**Required action**. Look over the material for the string "viExists". Copy every line where it turns up.

**Input data**.
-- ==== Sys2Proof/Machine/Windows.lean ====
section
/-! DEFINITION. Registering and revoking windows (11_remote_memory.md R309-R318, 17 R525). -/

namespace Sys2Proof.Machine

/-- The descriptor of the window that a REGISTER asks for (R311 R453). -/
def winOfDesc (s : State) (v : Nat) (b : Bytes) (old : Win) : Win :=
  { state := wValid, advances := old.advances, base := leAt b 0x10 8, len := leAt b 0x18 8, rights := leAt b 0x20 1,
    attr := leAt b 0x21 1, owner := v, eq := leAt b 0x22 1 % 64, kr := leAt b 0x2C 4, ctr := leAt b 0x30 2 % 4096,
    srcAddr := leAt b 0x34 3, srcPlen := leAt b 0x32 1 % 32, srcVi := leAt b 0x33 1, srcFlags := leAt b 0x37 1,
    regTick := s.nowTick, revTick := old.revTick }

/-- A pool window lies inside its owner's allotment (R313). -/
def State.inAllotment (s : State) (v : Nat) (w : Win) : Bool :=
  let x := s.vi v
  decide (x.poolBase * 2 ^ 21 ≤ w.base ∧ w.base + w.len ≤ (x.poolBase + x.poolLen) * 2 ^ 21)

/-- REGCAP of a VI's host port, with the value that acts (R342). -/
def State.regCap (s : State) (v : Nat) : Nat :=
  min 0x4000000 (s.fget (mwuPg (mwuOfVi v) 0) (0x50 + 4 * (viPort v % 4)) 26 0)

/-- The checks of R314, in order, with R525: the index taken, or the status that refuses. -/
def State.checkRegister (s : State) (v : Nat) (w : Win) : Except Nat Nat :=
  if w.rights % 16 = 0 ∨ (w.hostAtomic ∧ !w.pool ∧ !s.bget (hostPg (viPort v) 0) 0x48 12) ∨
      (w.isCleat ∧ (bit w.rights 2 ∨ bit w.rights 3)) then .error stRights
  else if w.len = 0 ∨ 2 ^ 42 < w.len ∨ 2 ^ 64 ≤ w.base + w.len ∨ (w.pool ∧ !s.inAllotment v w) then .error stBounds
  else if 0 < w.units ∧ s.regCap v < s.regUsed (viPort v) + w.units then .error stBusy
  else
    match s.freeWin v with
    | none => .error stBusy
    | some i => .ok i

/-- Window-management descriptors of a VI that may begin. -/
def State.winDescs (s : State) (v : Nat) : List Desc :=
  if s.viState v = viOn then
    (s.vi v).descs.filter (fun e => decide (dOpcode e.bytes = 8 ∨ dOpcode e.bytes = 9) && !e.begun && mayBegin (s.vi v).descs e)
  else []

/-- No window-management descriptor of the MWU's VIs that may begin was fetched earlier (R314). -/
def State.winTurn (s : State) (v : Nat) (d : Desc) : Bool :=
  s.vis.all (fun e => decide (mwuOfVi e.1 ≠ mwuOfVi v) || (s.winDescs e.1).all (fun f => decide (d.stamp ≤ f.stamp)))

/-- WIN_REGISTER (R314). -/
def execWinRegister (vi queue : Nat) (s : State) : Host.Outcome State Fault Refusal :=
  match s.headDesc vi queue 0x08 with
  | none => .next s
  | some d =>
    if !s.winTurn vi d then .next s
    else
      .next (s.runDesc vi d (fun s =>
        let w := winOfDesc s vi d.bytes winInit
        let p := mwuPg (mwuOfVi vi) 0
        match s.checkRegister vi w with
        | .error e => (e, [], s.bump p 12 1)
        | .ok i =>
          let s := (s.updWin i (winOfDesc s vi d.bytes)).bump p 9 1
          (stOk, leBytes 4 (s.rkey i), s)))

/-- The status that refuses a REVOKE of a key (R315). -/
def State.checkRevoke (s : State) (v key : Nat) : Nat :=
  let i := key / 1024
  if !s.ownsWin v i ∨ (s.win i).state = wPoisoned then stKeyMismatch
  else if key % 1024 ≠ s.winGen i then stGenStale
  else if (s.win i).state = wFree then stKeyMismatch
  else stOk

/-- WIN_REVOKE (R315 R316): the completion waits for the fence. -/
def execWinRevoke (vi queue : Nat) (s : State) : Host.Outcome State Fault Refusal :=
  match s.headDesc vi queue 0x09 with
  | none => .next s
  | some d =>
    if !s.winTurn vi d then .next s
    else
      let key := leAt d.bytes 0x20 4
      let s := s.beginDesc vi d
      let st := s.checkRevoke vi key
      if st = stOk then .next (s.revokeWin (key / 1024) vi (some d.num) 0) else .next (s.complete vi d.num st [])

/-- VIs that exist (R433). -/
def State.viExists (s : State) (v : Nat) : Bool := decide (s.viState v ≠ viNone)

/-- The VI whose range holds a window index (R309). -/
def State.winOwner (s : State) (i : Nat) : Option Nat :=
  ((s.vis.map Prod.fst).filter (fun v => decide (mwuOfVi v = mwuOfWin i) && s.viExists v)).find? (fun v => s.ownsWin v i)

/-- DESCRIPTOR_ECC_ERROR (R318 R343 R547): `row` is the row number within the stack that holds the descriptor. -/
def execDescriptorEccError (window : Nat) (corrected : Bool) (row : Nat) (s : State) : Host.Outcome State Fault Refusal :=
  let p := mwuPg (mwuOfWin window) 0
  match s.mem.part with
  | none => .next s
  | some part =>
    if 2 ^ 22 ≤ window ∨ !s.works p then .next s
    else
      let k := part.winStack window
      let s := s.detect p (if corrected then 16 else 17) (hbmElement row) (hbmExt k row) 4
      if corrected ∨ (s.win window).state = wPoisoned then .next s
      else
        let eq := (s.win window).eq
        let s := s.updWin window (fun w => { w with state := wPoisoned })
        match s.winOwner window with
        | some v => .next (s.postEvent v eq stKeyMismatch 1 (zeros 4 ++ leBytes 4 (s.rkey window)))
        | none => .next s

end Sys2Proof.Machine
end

==

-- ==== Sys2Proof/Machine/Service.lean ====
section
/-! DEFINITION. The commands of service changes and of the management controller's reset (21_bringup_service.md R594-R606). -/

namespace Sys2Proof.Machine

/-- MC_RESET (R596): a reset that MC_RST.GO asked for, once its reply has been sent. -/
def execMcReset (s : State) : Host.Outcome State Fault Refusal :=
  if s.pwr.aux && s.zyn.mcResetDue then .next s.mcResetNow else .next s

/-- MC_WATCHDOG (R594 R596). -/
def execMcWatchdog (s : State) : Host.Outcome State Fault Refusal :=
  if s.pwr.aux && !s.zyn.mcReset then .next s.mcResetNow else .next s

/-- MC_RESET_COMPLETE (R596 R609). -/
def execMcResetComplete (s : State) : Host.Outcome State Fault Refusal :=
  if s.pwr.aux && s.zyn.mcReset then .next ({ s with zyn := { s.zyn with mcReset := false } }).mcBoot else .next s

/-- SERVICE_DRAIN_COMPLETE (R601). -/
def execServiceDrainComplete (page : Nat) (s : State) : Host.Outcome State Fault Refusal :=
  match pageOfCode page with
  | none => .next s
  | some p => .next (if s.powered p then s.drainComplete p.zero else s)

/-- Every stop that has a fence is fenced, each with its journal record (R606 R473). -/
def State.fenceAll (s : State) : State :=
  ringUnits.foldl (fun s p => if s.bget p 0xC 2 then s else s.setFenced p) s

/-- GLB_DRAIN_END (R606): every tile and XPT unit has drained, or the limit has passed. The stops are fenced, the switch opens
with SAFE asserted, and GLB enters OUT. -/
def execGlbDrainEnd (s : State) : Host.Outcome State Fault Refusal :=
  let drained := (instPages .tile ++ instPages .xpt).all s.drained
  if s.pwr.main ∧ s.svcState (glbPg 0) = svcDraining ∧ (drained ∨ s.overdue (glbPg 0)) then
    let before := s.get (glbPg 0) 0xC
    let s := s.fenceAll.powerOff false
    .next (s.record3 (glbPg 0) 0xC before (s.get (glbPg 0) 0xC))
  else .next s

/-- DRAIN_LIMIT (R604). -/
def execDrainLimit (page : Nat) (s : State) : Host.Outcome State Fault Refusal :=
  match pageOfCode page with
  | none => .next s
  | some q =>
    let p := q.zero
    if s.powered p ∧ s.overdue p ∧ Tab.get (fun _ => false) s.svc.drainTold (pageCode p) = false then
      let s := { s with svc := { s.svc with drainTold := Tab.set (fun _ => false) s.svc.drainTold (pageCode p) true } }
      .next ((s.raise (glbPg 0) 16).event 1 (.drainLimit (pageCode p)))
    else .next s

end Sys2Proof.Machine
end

**Response below**.
def State.viExists (s : State) (v : Nat) : Bool := decide (s.viState v ≠ viNone)
  ((s.vis.map Prod.fst).filter (fun v => decide (mwuOfVi v = mwuOfWin i) && s.viExists v)).find? (fun v => s.ownsWin v i)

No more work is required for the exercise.